TRACK | Fievel is Glauque – Bring Me to Silence

5/5 golden merles

Gods Trashmen Sent to Right the Mess is a devastatingly catchy 2021 jazz/rock/pop album soon to be reissued on vinyl through Kit Records. There is revealed within great creative invention and problem solving, keeping each moment imaginative and alive. It’s coalescing on a variety of levels and by each player, in the language/phrasing and all across the individual contributions from the accompanying instrumentation.

What’s the use of blowing flutes / at a mad hyena on attack?

For example, lines like this are landing particularly effectively here after this week of craven madness, in which evangelical regressives attempt to drag our localized civilization back into a pit we’ve only very recently scaled. But there are many like it throughout: scathing, soothing, thermal, the echo of something that was extant at the time of recording.

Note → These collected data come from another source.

/-- The front end (R45, R142, R316, R473, R474, R478): a request that fails a check is answered with the code of the first check it
fails, in the order of R474 (a misaligned scalar ATOMIC and a SCAN with LEN not 0 with ERR_DECODE), as is one with a bad word, and one that passes
reaches the home engine, the scan queue, the queue of the range requests of its opcode, or the pinning manager; a payload flit joins those of its
transaction, and one with a wrong DKIND or bad parity ends a queued write with ERR_DECODE; a request whose payload does not come in RUNNING is
answered ERR_TIMEOUT with POIS 1. A WRITE_UNIQUE of a slice that is no move is answered ERR_NOTRUN. -/
def Obligations.FrontEnd : Prop :=
  (∀ (r : Req) (s : State), s.isMove r = false →
    (s.ctl.st ≠ .running → s.evictable r = false → s.decodeCheck r = some 2) ∧
    (r.name.sty = true → r.opc = 6 → s.decodeCheck r = some 2) ∧
    (s.ctl.st = .running → r.opc.toNat ≥ 15 → s.decodeCheck r = some 3) ∧
    (s.ctl.st = .running → r.opc.toNat < 15 → r.ext = true → r.opc ≠ 6 → s.decodeCheck r = some 4) ∧
    (s.ctl.st = .running → (r.name.sty = false ∨ r.opc ≠ 6) → r.opc.toNat < 15 → (r.ext = false ∨ r.opc = 6) →
      plenOk r.opc r.plen.toNat = false → s.decodeCheck r = some 3) ∧
    (s.ctl.st = .running → (r.name.sty = false ∨ r.opc ≠ 6) → (r.ext = false ∨ r.opc = 6) → plenOk r.opc r.plen.toNat = true →
      (let odd := r.opc = 8 ∧ r.op ≤ 10 ∧
         (((r.kfmt = 2 ∨ r.kfmt = 4) ∧ r.addr.toNat % 4 ≠ 0) ∨ (r.kfmt = 3 ∧ r.addr.toNat % 8 ≠ 0))
       let spoilt := r.plen ≠ 0 ∧ payBad r (s.payload r) = true
       (r.opc.toNat ≤ 9 → odd → s.decodeCheck r = some 3) ∧
       (r.opc.toNat ≤ 9 → ¬odd → s.decodeCheck r = if spoilt then some 3 else if s.homed r then none else some 1) ∧
       (r.opc = 10 → s.decodeCheck r = if r.len ≠ 0 ∨ spoilt then some 3 else none) ∧
       (11 ≤ r.opc.toNat → r.opc.toNat ≤ 14 → s.decodeCheck r = none)))) ∧
  (∀ (x : Src) (i : Nat) (q : QFlit) (r : Req) (s : State), s.coreUp = true → s.nothingWaits → s.nextReq x = some (i, q, r) →
    (q.bad = true → Leaves (.requestDecode x 0) s fun t =>
      t.port.ready = s.port.ready ++ [s.compMsg r 3 false 0 false] ∧ t.home = s.home ∧ t.arr = s.arr) ∧
    (q.bad = false → ∀ code, s.decodeCheck r = some code → code ≠ 0 → code ≠ 9 → Leaves (.requestDecode x 0) s fun t =>
      t.port.ready = s.port.ready ++ [s.compMsg r code false 0 false] ∧ t.home = s.home ∧ t.arr = s.arr) ∧
    (q.bad = false → s.decodeCheck r = none →
      (let r' := { r with since := s.ring.powcyc }
       Leaves (.requestDecode x 0) s fun t => t.port.ready = s.port.ready ∧ t.arr = s.arr ∧
         (r.opc.toNat ≤ 9 → t.home = { s.home with q := s.home.q ++ [r'] } ∧ t.pin.q = s.pin.q) ∧
         (r.opc = 10 → t.home = { s.home with scanQ := s.home.scanQ ++ [r'] } ∧ t.pin.q = s.pin.q) ∧
         (r.opc = 11 → t.home = { s.home with invQ := s.home.invQ ++ [r'] } ∧ t.pin.q = s.pin.q) ∧
         (r.opc = 12 → t.home = { s.home with digQ := s.home.digQ ++ [r'] } ∧ t.pin.q = s.pin.q) ∧
         ((r.opc = 13 ∨ r.opc = 14) → t.home = s.home ∧ t.pin.q = s.pin.q ++ [r'])))) ∧
  (∀ (x : Src) (i : Nat) (q : QFlit) (s : State), s.coreUp = true → s.chk.upsets = [] → s.nextPay x = some (i, q) → (∀ e ∈ s.home.ht, e.2.st ≠ .wb) →
    (let p : PayFlit := ⟨flitFidx q.f, q.f.extractLsb' 128 512, bit q.f 64, flitDkind q.f, q.bad⟩
     let mine (r : Req) : Bool := r.name = flitName q.f && (r.opc = 4 || r.opc = 6)
     ((∀ r ∈ s.home.q, mine r = false) → Leaves (.payloadArrival x) s fun t =>
       (t.rx x).dat = (s.rx x).dat.eraseIdx i ∧ t.home = s.home ∧ (t.rx x).pay = addPay (s.rx x).pay (flitName q.f) p) ∧
     (∀ r, s.home.q.find? mine = some r → s.nothingWaits → s.deadReq r.name = false → (p.bad || p.dkind != dkindOf r.opc) = true →
       Leaves (.payloadArrival x) s fun t =>
         t.port.ready = s.port.ready ++ [s.compMsg r 3 false 0 false] ∧ t.home.q = s.home.q.erase r ∧ t.home.ht = s.home.ht ∧
         t.arr = s.arr))) ∧
  (∀ (x : Src) (i : Nat) (r : Req) (s : State), s.ctl.st = .running → s.nothingWaits → s.payWaiter x = some (i, r) →
    Leaves (.payloadTimeout x) s fun t =>
      t.port.ready = s.port.ready ++ [s.compMsg r 9 true 0 false] ∧ t.home.toerr = setBit s.home.toerr 0 ∧ t.home.q = s.home.q ∧
      t.arr = s.arr) ∧
  (∀ (x : Src) (s : State), s.ctl.st ≠ .running → Carries (.payloadTimeout x) s s)

/-! ### The home engine (07, 08) -/

/-- A line request takes its turn (R27, R32, R219, R385). What the bank serves before it goes on first; then a request that none of those the
bank may serve goes before, when it is the oldest of its line, of the command's kind, and its line is free, is served by its opcode's rules,
and what waited for the bank goes on. A request of an agent declared dead is discarded with COH_TOERR.DEADREQ and no answer (R251). A line that
another cluster holds is snooped first, with the entry open and the snoop filter as it was: a READ_SHARED or READ_ONCE of an owned line sends
SNP_SHARED to the owner, and the other requests send SNP_UNIQUE or SNP_INVALIDATE to every die that is present, as the table of R238 says.
Which requests are a bank's candidates, that a command's bank accesses take no time, and how recalls rank, are the model's choices (logs 67,
70 and 82). -/
def Obligations.RequestsTakeTheirTurn : Prop :=
  (∀ (b : Nat) (r : Req) (s : State), s.bankChoice b = some r →
    r ∈ s.bankCands b ∧ ∀ q ∈ s.bankCands b, s.beats q.cls q.since r.cls r.since = false) ∧
  (∀ (l : LineId) (c : Chk) (r : Req) (s : State), s.starts →
    (let turn (p : Req → Bool) : Prop := s.wakeBank.turnFor l p = some r
     let served : State := (s.wakeBank.turn r c).wakeBank.wakeRoom
     (turn (fun r => r.opc = 0) → Carries (.readShared l c) s served) ∧
     (turn (fun r => r.opc = 1) → Carries (.readUnique l c) s served) ∧
     (turn (fun r => r.opc = 2) → Carries (.readOnce l c) s served) ∧
     (turn (fun r => r.opc = 3) → Carries (.cleanUnique l c) s served) ∧
     (turn (fun r => r.opc = 4) → s.transient l = false → Carries (.writeBack l c) s served) ∧
     (turn (fun r => r.opc = 5) → s.transient l = false → Carries (.evictClean l c) s served) ∧
     (turn (fun r => r.opc = 6 && !s.isMove r && (!r.final || (s.released r).isSome)) → Carries (.writeUnique l c) s served) ∧
     (turn (fun r => s.isMove r) → Carries (.moveReceive l) s (s.wakeBank.turn r .ok).wakeBank.wakeRoom) ∧
     (turn (fun r => r.final && (s.released r).isNone && !s.isMove r) → Carries (.finalWrite l) s (s.wakeBank.turn r .ok).wakeBank.wakeRoom) ∧
     (turn (fun r => r.opc = 7) → Carries (.zeroLine l c) s served) ∧
     (turn (fun r => r.opc = 8) → Carries (.atomic l c) s served) ∧
     (turn (fun r => r.opc = 9) → Carries (.reduce l c) s served) ∧
     (s.deadReq r.name = true → s.transient r.line = false → c.more = [] →
       (s.turn r c).home = { s.home with q := s.home.q.erase r, toerr := setBit s.home.toerr 3 } ∧
       (s.turn r c).port.ready = s.port.ready ∧ (s.turn r c).arr = s.arr))) ∧
  (∀ (l : LineId) (r : Req) (a : Id12) (s : State), s.undisturbed l r → r.agent = some a → s.answerRoom →
    (let cmd : Instr := match r.opc.toNat with
       | 0 => .readShared l .ok
       | 1 => .readUnique l .ok
       | 2 => .readOnce l .ok
       | 3 => .cleanUnique l .ok
       | 6 => .writeUnique l .ok
       | 7 => .zeroLine l .ok
       | 8 => .atomic l .ok
       | _ => .reduce l .ok
     let owner := (s.ownerOf l).any (· ≠ a)
     let opens (t : State) (h : Ht) : Prop :=
       t.home.ht = [(0, h)] ∧ h.line = l ∧ h.why = .req r ∧ h.own = s.ownerOf l ∧ h.expect = owner ∧ h.ans = none ∧ h.sw = false ∧
       t.home.sf = s.home.sf ∧ t.home.q = s.home.q.erase r
     (∀ o : Id12, (r.opc = 0 ∨ r.opc = 2) → s.ownerOf l = some o → o ≠ a → s.isDead o = false →
       (r.space = true → r.opc = 2 ∨ (s.find l).isSome = true) → Leaves cmd s fun t =>
         (let fwd := !r.homeCurrent
          (∃ h, opens t h ∧ h.st = .snpS ∧ h.sop = snpShared ∧ h.fwd = fwd ∧ h.sweep = 0 ∧ h.timer = true) ∧
          t.snoops 0 l snpShared fwd false false o (if fwd then r.name else ⟨true, s.ring.tieSlice, 0⟩))) ∧
     (∀ (k : Nat) (x : Sf), s.sfFind l = some (k, x) → x.pdv ≠ 0 →
       (r.opc = 1 ∨ r.opc = 3 ∨ (r.opc = 6 ∧ r.ext = false) ∨ r.opc = 7 ∨ ((r.opc = 8 ∨ r.opc = 9) ∧ s.chapterCheck r = none)) →
       (r.opc = 1 → r.space = true → (s.find l).isSome = true) → Leaves cmd s fun t =>
         (let unique := r.opc = 1 ∨ (owner = true ∧ (r.opc = 3 ∨ r.opc = 8 ∨ r.opc = 9 ∨ r.partial_ = true))
          let sop := if unique then snpUnique else snpInvalidate
          let fwd := owner && decide (r.opc = 1 ∨ r.opc = 3)
          let onto : TxName := if fwd = true ∨ r.opc = 3 then r.name else ⟨true, s.ring.tieSlice, 0⟩
          (∃ h, opens t h ∧ h.st = .snpU ∧ h.sop = sop ∧ h.fwd = fwd ∧ h.sweep = x.pdv ∧
            h.timer = (owner || clrBit x.pdv s.homeDie != 0)) ∧
          (bit x.pdv s.homeDie = true → t.snoops 0 l sop fwd false true 0 onto) ∧
          ∀ d < 16, d ≠ s.homeDie → bit x.pdv d = true → t.snoops 0 l sop fwd true false (BitVec.ofNat 12 (d * 256)) onto))))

And without a doubt part of the goodness of what has been captured is the live energy of the room: the resonance of the moment, the throat clearing, an ambiance of the instrumentation played by humans and within an inhabited space. The document is direct. There is a record of the proximity of its performers, their audible range on an orb rotating in orbit at 460 meters per second, and the device engineered to faithfully replicate it.

An uneasy international coalition of postal service’s willing, I will at some point in the not too distant future be one of the 300 owners of this limited run vinyl ring in which the album is imprinted. Purchase through Kit or the bandcamp.

TRACK | Amy Annelle – Buckskin Stallion Blues (Townes Van Zandt)

5/5 golden merles

It is with rare exception that a cover is featured here. And usually only if it takes things in a strange and inventive direction, or I hadn’t ever heard the original.

Despite being a fan of Townes and very much loving classics like “Waiting Around To Die” and “Pancho and Lefty,” somehow managed to evade this track prior to hearing the Amy Annelle rendition.

I have written about Annelle previously, and her criminally underrated 2010 album The Cimarron Banks. Here that voice and method is combined with Townes songwriting in a era-spanning idyllic Americana partnership.

There may be plenty of Greenland sharks older than this nation, roughly 250-500 years in age. But within our nascent eons, and just either side of what appears to be the pinnacle of whatever it was supposed to be, this must be one of the finest collaborations to take place across the empire.

The Great Unveiling also features covers from other greats like Ray Davies, Billie Holiday, and Neil Young, and is only modestly requesting a $7.00 increment from wherever you store the digital representation of your wealth.